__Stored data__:
-- ==== Sys2Proof/Laws/Memory.lean ====
section
/-!
SUPPORT. The laws of the servo's register memory: a read after a write, and every operation keeps the canonical form.
-/

namespace Sys2Proof.Machine

@[simp] theorem Memory.read_nil (k : Nat) : Memory.read [] k = Memory.unlisted := rfl

theorem Memory.read_cons (a : Nat) (b : Byte) (m : Memory) (k : Nat) :
    Memory.read ((a, b) :: m) k = if a = k then b else Memory.read m k := rfl

/-- A canonical memory lists nothing below its bound. -/
theorem Memory.read_below {lo : Nat} {m : Memory} (h : Memory.wfFrom lo m = true) {k : Nat} (hk : k < lo) :
    Memory.read m k = Memory.unlisted := by
  induction m generalizing lo with
  | nil => rfl
  | cons c rest ih =>
    obtain ⟨a, b⟩ := c
    simp only [Memory.wfFrom, Bool.and_eq_true, decide_eq_true_eq] at h
    have hne : ¬a = k := by omega
    simp only [Memory.read_cons, if_neg hne]
    exact ih h.2 (by omega)

theorem Memory.wfFrom_mono {lo lo' : Nat} {m : Memory} (h : Memory.wfFrom lo m = true) (hl : lo' ≤ lo) :
    Memory.wfFrom lo' m = true := by
  cases m with
  | nil => rfl
  | cons c rest =>
    obtain ⟨a, b⟩ := c
    simp only [Memory.wfFrom, Bool.and_eq_true, decide_eq_true_eq] at h ⊢
    exact ⟨⟨by omega, h.1.2⟩, h.2⟩

/-- Reading any other byte than the one listed first. -/
theorem Memory.read_cons_other (k : Nat) (b : Byte) (m : Memory) {j : Nat} (hj : j ≠ k) :
    Memory.read (Memory.cons k b m) j = Memory.read m j := by
  unfold Memory.cons
  split
  · rfl
  · simp only [Memory.read_cons, if_neg (Ne.symm hj)]

/-- A write leaves every other byte alone. -/
theorem Memory.read_write_other (m : Memory) (k : Nat) (b : Byte) {j : Nat} (hj : j ≠ k) :
    Memory.read (Memory.write m k b) j = Memory.read m j := by
  induction m with
  | nil => exact Memory.read_cons_other k b [] hj
  | cons c rest ih =>
    obtain ⟨a, x⟩ := c
    simp only [Memory.write]
    split
    · exact Memory.read_cons_other k b _ hj
    · split
      · next _ h => subst h; rw [Memory.read_cons_other _ b rest hj, Memory.read_cons, if_neg (Ne.symm hj)]
      · simp only [Memory.read_cons, ih]

theorem Memory.read_cons_same {k lo : Nat} (b : Byte) {m : Memory} (h : Memory.wfFrom lo m = true) (hk : k < lo) :
    Memory.read (Memory.cons k b m) k = b := by
  unfold Memory.cons
  split
  · next hb => rw [Memory.read_below h hk, hb]
  · simp [Memory.read_cons]

/-- A read after a write gives the value written. -/
theorem Memory.read_write_same {lo : Nat} {m : Memory} (k : Nat) (b : Byte) (h : Memory.wfFrom lo m = true) :
    Memory.read (Memory.write m k b) k = b := by
  induction m generalizing lo with
  | nil => exact Memory.read_cons_same (lo := k + 1) b rfl (by omega)
  | cons c rest ih =>
    obtain ⟨a, x⟩ := c
    simp only [Memory.wfFrom, Bool.and_eq_true, decide_eq_true_eq] at h
    simp only [Memory.write]
    split
    · next hlt =>
      refine Memory.read_cons_same (lo := a) b ?_ hlt
      simp only [Memory.wfFrom, Bool.and_eq_true, decide_eq_true_eq]
      exact ⟨⟨Nat.le_refl a, h.1.2⟩, h.2⟩
    · split
      · next _ heq => exact Memory.read_cons_same b h.2 (by omega)
      · next _ hne => simp only [Memory.read_cons, if_neg (Ne.symm hne)]; exact ih h.2

theorem Memory.cons_keeps_wfFrom {lo k : Nat} (b : Byte) {m : Memory} (hk : lo ≤ k) (h : Memory.wfFrom (k + 1) m = true) :
    Memory.wfFrom lo (Memory.cons k b m) = true := by
  unfold Memory.cons
  split
  · exact Memory.wfFrom_mono h (by omega)
  · next hb => simp [Memory.wfFrom, hk, hb, h]

/-- A write keeps the canonical form. -/
theorem Memory.write_keeps_wfFrom {lo : Nat} {m : Memory} (k : Nat) (b : Byte) (hk : lo ≤ k) (h : Memory.wfFrom lo m = true) :
    Memory.wfFrom lo (Memory.write m k b) = true := by
  induction m generalizing lo with
  | nil => exact Memory.cons_keeps_wfFrom b hk rfl
  | cons c rest ih =>
    obtain ⟨a, x⟩ := c
    have h' := h
    simp only [Memory.wfFrom, Bool.and_eq_true, decide_eq_true_eq] at h
    simp only [Memory.write]
    split
    · next hlt =>
      refine Memory.cons_keeps_wfFrom b hk ?_
      simp only [Memory.wfFrom, Bool.and_eq_true, decide_eq_true_eq]
      exact ⟨⟨by omega, h.1.2⟩, h.2⟩
    · split
      · next _ heq => subst heq; exact Memory.cons_keeps_wfFrom b hk h.2
      · next hlt hne =>
        simp only [Memory.wfFrom, Bool.and_eq_true, decide_eq_true_eq]
        exact ⟨h.1, ih (by omega) h.2⟩

/-- A write lists no address but those listed and its own. -/
theorem Memory.write_keeps_bound {n : Nat} {m : Memory} (k : Nat) (b : Byte) (hk : k < n)
    (h : m.all (fun c => decide (c.1 < n)) = true) : (Memory.write m k b).all (fun c => decide (c.1 < n)) = true := by
  have hcons : ∀ m' : Memory, m'.all (fun c => decide (c.1 < n)) = true →
      (Memory.cons k b m').all (fun c => decide (c.1 < n)) = true := by
    intro m' hm
    unfold Memory.cons
    split
    · exact hm
    · simp only [List.all_cons, Bool.and_eq_true, decide_eq_true_eq]; exact ⟨hk, hm⟩
  induction m with
  | nil => exact hcons [] rfl
  | cons c rest ih =>
    obtain ⟨a, x⟩ := c
    have h' := h
    simp only [List.all_cons, Bool.and_eq_true, decide_eq_true_eq] at h
    simp only [Memory.write]
    split
    · exact hcons _ h'
    · split
      · exact hcons _ h.2
      · simp only [List.all_cons, Bool.and_eq_true, decide_eq_true_eq]; exact ⟨h.1, ih h.2⟩

theorem Memory.write_keeps_wf {m : Memory} (k : Nat) (b : Byte) (hk : k < 512) (h : m.wf = true) :
    Memory.wf (Memory.write m k b) = true := by
  simp only [Memory.wf, Bool.and_eq_true] at h ⊢
  exact ⟨Memory.write_keeps_wfFrom k b (by omega) h.1, Memory.write_keeps_bound k b hk h.2⟩

/-- Writing a servo register keeps the canonical form. -/
theorem servoWrite_keeps_wf {m : Memory} (a : Byte) (v : Half) (h : m.wf = true) : (servoWrite m a v).wf = true := by
  have ha : a.toNat < 256 := a.isLt
  exact Memory.write_keeps_wf _ _ (by omega) (Memory.write_keeps_wf _ _ (by omega) h)

/-- The memory at reset is in canonical form. -/
theorem reset_memory_wf (cfg : Params) : (State.resetWith cfg).servo.regs.wf = true := rfl

end Sys2Proof.Machine
end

__What the exercise asks__: Go through the records above and copy each line exactly.

__Answer__:
-- ==== Sys2Proof/Laws/Memory.lean ====
section
/-!
SUPPORT. The laws of the servo's register memory: a read after a write, and every operation keeps the canonical form.
-/

namespace Sys2Proof.Machine

@[simp] theorem Memory.read_nil (k : Nat) : Memory.read [] k = Memory.unlisted := rfl

theorem Memory.read_cons (a : Nat) (b : Byte) (m : Memory) (k : Nat) :
    Memory.read ((a, b) :: m) k = if a = k then b else Memory.read m k := rfl

/-- A canonical memory lists nothing below its bound. -/
theorem Memory.read_below {lo : Nat} {m : Memory} (h : Memory.wfFrom lo m = true) {k : Nat} (hk : k < lo) :
    Memory.read m k = Memory.unlisted := by
  induction m generalizing lo with
  | nil => rfl
  | cons c rest ih =>
    obtain ⟨a, b⟩ := c
    simp only [Memory.wfFrom, Bool.and_eq_true, decide_eq_true_eq] at h
    have hne : ¬a = k := by omega
    simp only [Memory.read_cons, if_neg hne]
    exact ih h.2 (by omega)

theorem Memory.wfFrom_mono {lo lo' : Nat} {m : Memory} (h : Memory.wfFrom lo m = true) (hl : lo' ≤ lo) :
    Memory.wfFrom lo' m = true := by
  cases m with
  | nil => rfl
  | cons c rest =>
    obtain ⟨a, b⟩ := c
    simp only [Memory.wfFrom, Bool.and_eq_true, decide_eq_true_eq] at h ⊢
    exact ⟨⟨by omega, h.1.2⟩, h.2⟩

/-- Reading any other byte than the one listed first. -/
theorem Memory.read_cons_other (k : Nat) (b : Byte) (m : Memory) {j : Nat} (hj : j ≠ k) :
    Memory.read (Memory.cons k b m) j = Memory.read m j := by
  unfold Memory.cons
  split
  · rfl
  · simp only [Memory.read_cons, if_neg (Ne.symm hj)]

/-- A write leaves every other byte alone. -/
theorem Memory.read_write_other (m : Memory) (k : Nat) (b : Byte) {j : Nat} (hj : j ≠ k) :
    Memory.read (Memory.write m k b) j = Memory.read m j := by
  induction m with
  | nil => exact Memory.read_cons_other k b [] hj
  | cons c rest ih =>
    obtain ⟨a, x⟩ := c
    simp only [Memory.write]
    split
    · exact Memory.read_cons_other k b _ hj
    · split
      · next _ h => subst h; rw [Memory.read_cons_other _ b rest hj, Memory.read_cons, if_neg (Ne.symm hj)]
      · simp only [Memory.read_cons, ih]

theorem Memory.read_cons_same {k lo : Nat} (b : Byte) {m : Memory} (h : Memory.wfFrom lo m = true) (hk : k < lo) :
    Memory.read (Memory.cons k b m) k = b := by
  unfold Memory.cons
  split
  · next hb => rw [Memory.read_below h hk, hb]
  · simp [Memory.read_cons]

/-- A read after a write gives the value written. -/
theorem Memory.read_write_same {lo : Nat} {m : Memory} (k : Nat) (b : Byte) (h : Memory.wfFrom lo m = true) :
    Memory.read (Memory.write m k b) k = b := by
  induction m generalizing lo with
  | nil => exact Memory.read_cons_same (lo := k + 1) b rfl (by omega)
  | cons c rest ih =>
    obtain ⟨a, x⟩ := c
    simp only [Memory.wfFrom, Bool.and_eq_true, decide_eq_true_eq] at h
    simp only [Memory.write]
    split
    · next hlt =>
      refine Memory.read_cons_same (lo := a) b ?_ hlt
      simp only [Memory.wfFrom, Bool.and_eq_true, decide_eq_true_eq]
      exact ⟨⟨Nat.le_refl a, h.1.2⟩, h.2⟩
    · split
      · next _ heq => exact Memory.read_cons_same b h.2 (by omega)
      · next _ hne => simp only [Memory.read_cons, if_neg (Ne.symm hne)]; exact ih h.2

theorem Memory.cons_keeps_wfFrom {lo k : Nat} (b : Byte) {m : Memory} (hk : lo ≤ k) (h : Memory.wfFrom (k + 1) m = true) :
    Memory.wfFrom lo (Memory.cons k b m) = true := by
  unfold Memory.cons
  split
  · exact Memory.wfFrom_mono h (by omega)
  · next hb => simp [Memory.wfFrom, hk, hb, h]

/-- A write keeps the canonical form. -/
theorem Memory.write_keeps_wfFrom {lo : Nat} {m : Memory} (k : Nat) (b : Byte) (hk : lo ≤ k) (h : Memory.wfFrom lo m = true) :
    Memory.wfFrom lo (Memory.write m k b) = true := by
  induction m generalizing lo with
  | nil => exact Memory.cons_keeps_wfFrom b hk rfl
  | cons c rest ih =>
    obtain ⟨a, x⟩ := c
    have h' := h
    simp only [Memory.wfFrom, Bool.and_eq_true, decide_eq_true_eq] at h
    simp only [Memory.write]
    split
    · next hlt =>
      refine Memory.cons_keeps_wfFrom b hk ?_
      simp only [Memory.wfFrom, Bool.and_eq_true, decide_eq_true_eq]
      exact ⟨⟨by omega, h.1.2⟩, h.2⟩
    · split
      · next _ heq => subst heq; exact Memory.cons_keeps_wfFrom b hk h.2
      · next hlt hne =>
        simp only [Memory.wfFrom, Bool.and_eq_true, decide_eq_true_eq]
        exact ⟨h.1, ih (by omega) h.2⟩

/-- A write lists no address but those listed and its own. -/
theorem Memory.write_keeps_bound {n : Nat} {m : Memory} (k : Nat) (b : Byte) (hk : k < n)
    (h : m.all (fun c => decide (c.1 < n)) = true) : (Memory.write m k b).all (fun c => decide (c.1 < n)) = true := by
  have hcons : ∀ m' : Memory, m'.all (fun c => decide (c.1 < n)) = true →
      (Memory.cons k b m').all (fun c => decide (c.1 < n)) = true := by
    intro m' hm
    unfold Memory.cons
    split
    · exact hm
    · simp only [List.all_cons, Bool.and_eq_true, decide_eq_true_eq]; exact ⟨hk, hm⟩
  induction m with
  | nil => exact hcons [] rfl
  | cons c rest ih =>
    obtain ⟨a, x⟩ := c
    have h' := h
    simp only [List.all_cons, Bool.and_eq_true, decide_eq_true_eq] at h
    simp only [Memory.write]
    split
    · exact hcons _ h'
    · split
      · exact hcons _ h.2
      · simp only [List.all_cons, Bool.and_eq_true, decide_eq_true_eq]; exact ⟨h.1, ih h.2⟩

theorem Memory.write_keeps_wf {m : Memory} (k : Nat) (b : Byte) (hk : k < 512) (h : m.wf = true) :
    Memory.wf (Memory.write m k b) = true := by
  simp only [Memory.wf, Bool.and_eq_true] at h ⊢
  exact ⟨Memory.write_keeps_wfFrom k b (by omega) h.1, Memory.write_keeps_bound k b hk h.2⟩

/-- Writing a servo register keeps the canonical form. -/
theorem servoWrite_keeps_wf {m : Memory} (a : Byte) (v : Half) (h : m.wf = true) : (servoWrite m a v).wf = true := by
  have ha : a.toNat < 256 := a.isLt
  exact Memory.write_keeps_wf _ _ (by omega) (Memory.write_keeps_wf _ _ (by omega) h)

/-- The memory at reset is in canonical form. -/
theorem reset_memory_wf (cfg : Params) : (State.resetWith cfg).servo.regs.wf = true := rfl

end Sys2Proof.Machine
end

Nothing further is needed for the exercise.